Например, предположим, что у нас есть следующий фрейм данных в R:

#create data frame
df <- data.frame(x=c(1, 2, 3, 4, 5, 6, 7, 8, 9),
 y=c(10, 20, 30, 40, 50, 60, 70, 80, 90))

#view data frame
df

 x y
1 1 10
2 2 20
3 3 30
4 4 40
5 5 50
6 6 60
7 7 70
8 8 80
9 9 90

Обратите внимание, что диапазон значений переменной y намного больше, чем диапазон значений переменной x.

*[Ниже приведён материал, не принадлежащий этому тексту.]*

-- ==== Sys2Proof/Tests/Slice0.lean ====
section
/-!
SUPPORT. Tests: ill-formed commands that WellFormed refuses, worked examples of the spec, and, for each
statement with hypotheses, states and operands that meet them.
-/

namespace Sys2Proof.Machine

/-- A state in which slot 0 runs a request. -/
def tReq (d : Dev) (op : Nat) (p : List Byte) : State :=
  (State.reset.modCore fun c => { c with dev := d }).modSlot 0 fun x =>
    { x with st := .running
             bytes := slotBytes (toLE 2 op ++ [0, BitVec.ofNat 8 p.length, 0, 0, 0, 0] ++ p) }

theorem slotBytes_append_zeros (l : List Byte) (h : l.length ≤ 64) :
    (slotBytes l).toList = l ++ List.replicate (64 - l.length) 0 := by
  apply List.ext_getElem
  · simp; omega
  · intro i h1 h2
    simp [slotBytes]
    by_cases hi : i < l.length
    · rw [List.getElem?_eq_getElem hi, List.getElem_append_left hi]; rfl
    · rw [List.getElem?_eq_none (by omega), List.getElem_append_right (by omega)]; simp

theorem tReq_request (d : Dev) (op : Nat) (p : List Byte) (h : op < 65536) (hp : p.length ≤ 56)
    (hd : d ≠ .off ∧ d ≠ .boot := by decide) :
    (tReq d op p).request 0 op p := by
  have e : ((tReq d op p).mbox.slots[(0 : SlotId)]).bytes.toList =
      toLE 2 op ++ [0, BitVec.ofNat 8 p.length, 0, 0, 0, 0] ++ p ++ List.replicate (56 - p.length) 0 := by
    have : (tReq d op p).mbox.slots[(0 : SlotId)] = { (State.reset.mbox.slots[(0 : SlotId)]) with
        st := .running
        bytes := slotBytes (toLE 2 op ++ [0, BitVec.ofNat 8 p.length, 0, 0, 0, 0] ++ p) } := by
      simp [tReq, State.modSlot, State.modMbox]
    rw [this, slotBytes_append_zeros _ (by simp [toLE]; omega)]
    congr 2
    simp [toLE]
  have st : ((tReq d op p).mbox.slots[(0 : SlotId)]).st = .running := by
    simp [tReq, State.modSlot, State.modMbox]
  refine ⟨?_, ?_⟩
  · simp only [State.runs, st, Slot.op, e]
    have ra : (tReq d op p).reeveActive = true := by
      obtain ⟨h1, h2⟩ := hd
      cases d <;> first | rfl | exact absurd rfl h1 | exact absurd rfl h2
    simp [u16, leNat, slice, toLE, ra]
    omega
  · simp only [Slot.payload, Slot.len, e]
    simp [u8, slice, toLE]
    rw [Nat.mod_eq_of_lt (by omega), Nat.min_eq_left hp]
    simp

/-- The payload of a HEAT.PLATE with every optional parameter left out, at the ends of its ranges. -/
def tPlate : List Byte :=
  [15, 0] ++ toLE 2 500 ++ List.replicate 12 0 ++ toLE 2 1 ++ [40, 0] ++ toLE 4 5000 ++ toLE 4 1 ++ [0, 0, 1, 8] ++
    List.replicate 4 0

/-- One chunk with SEL k that holds a whole object. -/
def tChunk (k : Nat) (o : List Byte) : List Byte := toLE 2 k ++ [0, 0] ++ toLE 2 o.length ++ [1, 0] ++ o

/-- A profile of one step: POWER 0.02 mW for 65535 ticks, once, then held. -/
def tProfile : List Byte := [1, 2, 0, 0, 2, 0, 2, 0, 0xFF, 0xFF, 0, 0]

/-- Port k in mode m and state st. -/
def tPort (k : PortId) (m : Mode) (st : PortState) : State → State :=
  State.modPort k fun q => { q with mode := m, state := st }

/-- The profile of port k. -/
def tHeater (k : PortId) (f : Heater → Heater) : State → State := State.modHeater k f

/-- Port 3 with a loaded tone plan of 3 mV in all. -/
def tLoaded : State := (tPort 3 .ec4 .starting State.reset).modGauzeAt 3 fun g =>
  { g with plan := some defaultEcPlan }

/-- R139 at a bias of 0.75 V with that plan. -/
theorem tBias : ∀ x, tLoaded.gauze[(3 : PortId)].plan = some x → biasFits 0x3000 x.ampSum = true := by
  intro x hx
  have h : x.ampSum = 300 := by
    have : tLoaded.gauze[(3 : PortId)].plan.map TonePlan.ampSum = some 300 := by decide
    rw [hx] at this
    exact Option.some.inj this
  rw [h]
  simp only [biasFits, decide_eq_true_eq]
  norm_num [absRat]

/-- A moved step: P0's step 1 is due and differs, and a window of P1, its coupled port, covers tick 0. -/
def tCover : State :=
  tHeater 0 (fun h => { h with
    due := some 1, run := .running
    profile := some { steps := [offStep, { offStep with kind := 2 }], endMode := .loop, autostart := false }
    plate := { coupled := 2 } })
  (State.modInput 1 0 (fun x => { x with range := 0 }) (tPort 1 .ec3 .running (State.reset.modPlan fun x =>
    { x with cur := some { packed := Vector.replicate 16 [], placed := Vector.replicate 16 [{ start := 0, len := 1 }] } })))

/-- The only chunk of a whole object. -/
theorem tChunk_last (d : Dev) (op k : Nat) (o : List Byte) (h1 : op < 65536) (h2 : o.length ≤ 48)
    (h3 : u16 (tChunk k o) 0 = k) (h4 : u16 (tChunk k o) 4 = o.length) (hd : d ≠ .off ∧ d ≠ .boot := by decide) :
    (tReq d op (tChunk k o)).lastChunk 0 op k o :=
  ⟨_, tReq_request _ _ _ h1 (by simp [tChunk, toLE]; omega) hd, h3, h4, rfl, .inl ⟨rfl, rfl, rfl⟩⟩

/-- A tone plan of one tone: 10 mHz, harmonic 1, 0.5 mV. -/
def tTones : List Byte :=
  [10, 0, 0, 0, 1, 0, 1, 0, 0, 0, 0, 0, 0, 0, 0, 0] ++ [1, 0, 50, 0, 0, 0, 0, 0]

/-- GAUZE.HEALTH operation 2 with the least spread factors, 1.1, and the highest threshold. -/
def tSpreads : List Byte := [15, 2, 0, 0, 0xCD, 0xCC, 0x8C, 0x3F, 0xCD, 0xCC, 0x8C, 0x3F, 0xCD, 0xCC, 0x8C, 0x3F, 0xE8, 3]

theorem tLe : F32.le 0x3F8CCCCD 0x41200000 = true := by
  simp only [F32.le, F32.toRat, show (0x3F8CCCCD : F32).toNat = 1066192077 from rfl,
    show (0x41200000 : F32).toNat = 1092616192 from rfl, show (0x3F8CCCCD : F32).getLsbD 31 = false from rfl,
    show (0x41200000 : F32).getLsbD 31 = false from rfl]
  norm_num [pow2, show Int.toNat 23 = 23 from rfl, show Int.toNat 20 = 20 from rfl]
  decide

/-- A plan without tones, and the gauze of P15 as given. -/
def tTonePlan : TonePlan :=
  { f0 := 1000, tones := [], lead := 0, m := 1, count := 0, vref := false, floor := 0, fit := false, autostart := false }
def tGauze (g : Gauze) : State := State.reset.modGauzeAt 15 fun _ => g

/-- A staged object that the chunk of data d completes, for objects longer than one chunk. -/
def tStaged (d : Dev) (op k : Nat) (before data : List Byte) : State :=
  (tReq d op (toLE 2 k ++ toLE 2 before.length ++ toLE 2 (before.length + data.length) ++ [0, 0] ++ data)).modMbox
    fun m => { m with staging := [{ op := BitVec.ofNat 16 op, sel := k, total := before.length + data.length
                                    data := before, last := 0 }] }

theorem tStaged_last (d : Dev) (op k : Nat) (before data : List Byte) (h1 : op < 65536) (h2 : data.length ≤ 48)
    (h3 : k < 65536) (h4 : before.length + data.length < 65536) (hd : d ≠ .off ∧ d ≠ .boot := by decide) :
    (tStaged d op k before data).lastChunk 0 op k (before ++ data) := by
  refine ⟨_, tReq_request d op _ h1 (by simp [toLE]; omega) hd, ?_, ?_, ?_, .inr ⟨?_,
    { op := BitVec.ofNat 16 op, sel := k, total := before.length + data.length, data := before, last := 0 },
    List.find?_cons_of_pos (by simp [Staging.holds]; exact decide_eq_false (by
      show ¬ 3840000 ≤ ((State.reset.core.lt - 0 : W64)).toNat; decide)), rfl, ?_, ?_, rfl, ?_⟩⟩
  all_goals simp [u16, u8, leNat, slice, toLE]
  all_goals omega

/-- A GAS.MODEL object: MODEL 0x0 with environment code 0x7 throughout and the least AGE. -/
def tModel : List Byte := [0, 63, 63, 63, 1, 1, 7, 0, 7, 0, 7, 0, 7, 0, 1, 0, 0, 0, 0, 0] ++ List.replicate 100 0

set_option maxRecDepth 8192 in
theorem tModel_ok : gasModelFault tModel = none := by decide

theorem leNat_zeros (m : Nat) : leNat (List.replicate m 0) = 0 := by
  induction m with
  | zero => rfl
  | succ m ih => rw [List.replicate_succ]; simp only [leNat, ih]; rfl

Мы можем использовать функцию scale() для масштабирования значений в обоих столбцах таким образом, чтобы масштабированные значения x и y имели среднее значение 0 и стандартное отклонение 1:

#scale values in each column of data frame
df_scaled <- scale(df)

#view scaled data frame
df_scaled

 x y
 [1,] -1.4605935 -1.4605935
 [2,] -1.0954451 -1.0954451
 [3,] -0.7302967 -0.7302967
 [4,] -0.3651484 -0.3651484
 [5,] 0.0000000 0.0000000
 [6,] 0.3651484 0.3651484
 [7,] 0.7302967 0.7302967
 [8,] 1.0954451 1.0954451
 [9,] 1.4605935 1.4605935

И столбец x, и столбец y теперь имеют среднее значение 0 и стандартное отклонение 1.

Дополнительные ресурсы

В следующих руководствах объясняется, как выполнять другие распространенные операции в R:

Как нормализовать данные в R
Как стандартизировать данные в R
Как усреднить по столбцам в R

Замечательно! Вы успешно подписались.
Добро пожаловать обратно! Вы успешно вошли
Вы успешно подписались на кодкамп.
Срок действия вашей ссылки истек.
Ура! Проверьте свою электронную почту на наличие волшебной ссылки для входа.
Успех! Ваша платежная информация обновлена.
Ваша платежная информация не была обновлена.